BEGIN Material to process

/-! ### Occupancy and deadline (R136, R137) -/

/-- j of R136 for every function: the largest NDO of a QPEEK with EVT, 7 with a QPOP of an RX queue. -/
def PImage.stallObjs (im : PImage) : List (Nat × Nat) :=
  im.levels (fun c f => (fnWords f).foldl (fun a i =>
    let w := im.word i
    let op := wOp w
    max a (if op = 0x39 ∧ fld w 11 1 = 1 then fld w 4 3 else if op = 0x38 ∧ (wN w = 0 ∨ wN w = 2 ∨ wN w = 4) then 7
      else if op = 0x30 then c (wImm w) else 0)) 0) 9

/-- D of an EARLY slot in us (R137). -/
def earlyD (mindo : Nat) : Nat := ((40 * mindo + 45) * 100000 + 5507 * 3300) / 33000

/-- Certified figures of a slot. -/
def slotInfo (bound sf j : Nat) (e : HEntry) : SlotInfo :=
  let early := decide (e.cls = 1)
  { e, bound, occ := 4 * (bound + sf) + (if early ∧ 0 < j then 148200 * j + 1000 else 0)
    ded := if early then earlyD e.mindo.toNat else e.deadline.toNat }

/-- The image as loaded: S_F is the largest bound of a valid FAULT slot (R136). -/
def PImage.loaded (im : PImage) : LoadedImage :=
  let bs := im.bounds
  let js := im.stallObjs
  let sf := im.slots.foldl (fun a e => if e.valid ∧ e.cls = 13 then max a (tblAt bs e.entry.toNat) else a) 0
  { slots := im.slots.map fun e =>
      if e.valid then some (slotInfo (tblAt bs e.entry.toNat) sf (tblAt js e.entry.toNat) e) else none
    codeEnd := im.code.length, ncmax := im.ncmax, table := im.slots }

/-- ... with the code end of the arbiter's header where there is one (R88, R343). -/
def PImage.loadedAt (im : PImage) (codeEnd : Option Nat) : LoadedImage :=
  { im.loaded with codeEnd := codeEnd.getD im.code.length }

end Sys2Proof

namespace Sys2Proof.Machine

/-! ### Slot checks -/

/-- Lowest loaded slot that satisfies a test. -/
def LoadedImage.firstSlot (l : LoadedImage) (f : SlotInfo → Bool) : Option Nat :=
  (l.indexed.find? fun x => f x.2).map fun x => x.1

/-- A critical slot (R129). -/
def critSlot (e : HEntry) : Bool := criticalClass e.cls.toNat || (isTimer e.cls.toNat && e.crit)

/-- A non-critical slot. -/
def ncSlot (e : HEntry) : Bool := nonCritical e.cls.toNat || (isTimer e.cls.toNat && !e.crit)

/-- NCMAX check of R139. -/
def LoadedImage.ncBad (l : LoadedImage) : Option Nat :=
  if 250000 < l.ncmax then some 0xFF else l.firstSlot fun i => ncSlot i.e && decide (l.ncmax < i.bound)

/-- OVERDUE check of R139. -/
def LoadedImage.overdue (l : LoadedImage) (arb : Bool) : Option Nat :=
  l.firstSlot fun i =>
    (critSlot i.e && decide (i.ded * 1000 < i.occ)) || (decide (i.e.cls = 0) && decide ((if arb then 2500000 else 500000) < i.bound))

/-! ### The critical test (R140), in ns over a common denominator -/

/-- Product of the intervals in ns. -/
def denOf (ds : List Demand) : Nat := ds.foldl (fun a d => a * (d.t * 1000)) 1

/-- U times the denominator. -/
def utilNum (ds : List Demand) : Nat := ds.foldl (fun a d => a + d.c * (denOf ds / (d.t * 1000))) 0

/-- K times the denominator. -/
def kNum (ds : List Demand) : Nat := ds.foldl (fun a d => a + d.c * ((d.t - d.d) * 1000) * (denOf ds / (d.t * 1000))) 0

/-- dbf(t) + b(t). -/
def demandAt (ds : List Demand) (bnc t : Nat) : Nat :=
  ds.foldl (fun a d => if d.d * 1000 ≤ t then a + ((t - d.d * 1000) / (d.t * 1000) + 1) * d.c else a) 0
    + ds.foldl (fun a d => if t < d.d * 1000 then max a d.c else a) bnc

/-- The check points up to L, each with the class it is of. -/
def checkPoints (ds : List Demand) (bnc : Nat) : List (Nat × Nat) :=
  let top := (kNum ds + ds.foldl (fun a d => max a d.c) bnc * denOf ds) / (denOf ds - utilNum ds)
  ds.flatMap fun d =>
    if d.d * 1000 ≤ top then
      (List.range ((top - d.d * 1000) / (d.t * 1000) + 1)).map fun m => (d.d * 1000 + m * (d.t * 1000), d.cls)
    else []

END Material to process

— Your assignment —
Start at the first line of the entries above. Set down each line exactly through the one with "if e.valid then", and stop there.

— Result of the exercise —
/-! ### Occupancy and deadline (R136, R137) -/

/-- j of R136 for every function: the largest NDO of a QPEEK with EVT, 7 with a QPOP of an RX queue. -/
def PImage.stallObjs (im : PImage) : List (Nat × Nat) :=
  im.levels (fun c f => (fnWords f).foldl (fun a i =>
    let w := im.word i
    let op := wOp w
    max a (if op = 0x39 ∧ fld w 11 1 = 1 then fld w 4 3 else if op = 0x38 ∧ (wN w = 0 ∨ wN w = 2 ∨ wN w = 4) then 7
      else if op = 0x30 then c (wImm w) else 0)) 0) 9

/-- D of an EARLY slot in us (R137). -/
def earlyD (mindo : Nat) : Nat := ((40 * mindo + 45) * 100000 + 5507 * 3300) / 33000

/-- Certified figures of a slot. -/
def slotInfo (bound sf j : Nat) (e : HEntry) : SlotInfo :=
  let early := decide (e.cls = 1)
  { e, bound, occ := 4 * (bound + sf) + (if early ∧ 0 < j then 148200 * j + 1000 else 0)
    ded := if early then earlyD e.mindo.toNat else e.deadline.toNat }

/-- The image as loaded: S_F is the largest bound of a valid FAULT slot (R136). -/
def PImage.loaded (im : PImage) : LoadedImage :=
  let bs := im.bounds
  let js := im.stallObjs
  let sf := im.slots.foldl (fun a e => if e.valid ∧ e.cls = 13 then max a (tblAt bs e.entry.toNat) else a) 0
  { slots := im.slots.map fun e =>
      if e.valid then some (slotInfo (tblAt bs e.entry.toNat) sf (tblAt js e.entry.toNat) e) else none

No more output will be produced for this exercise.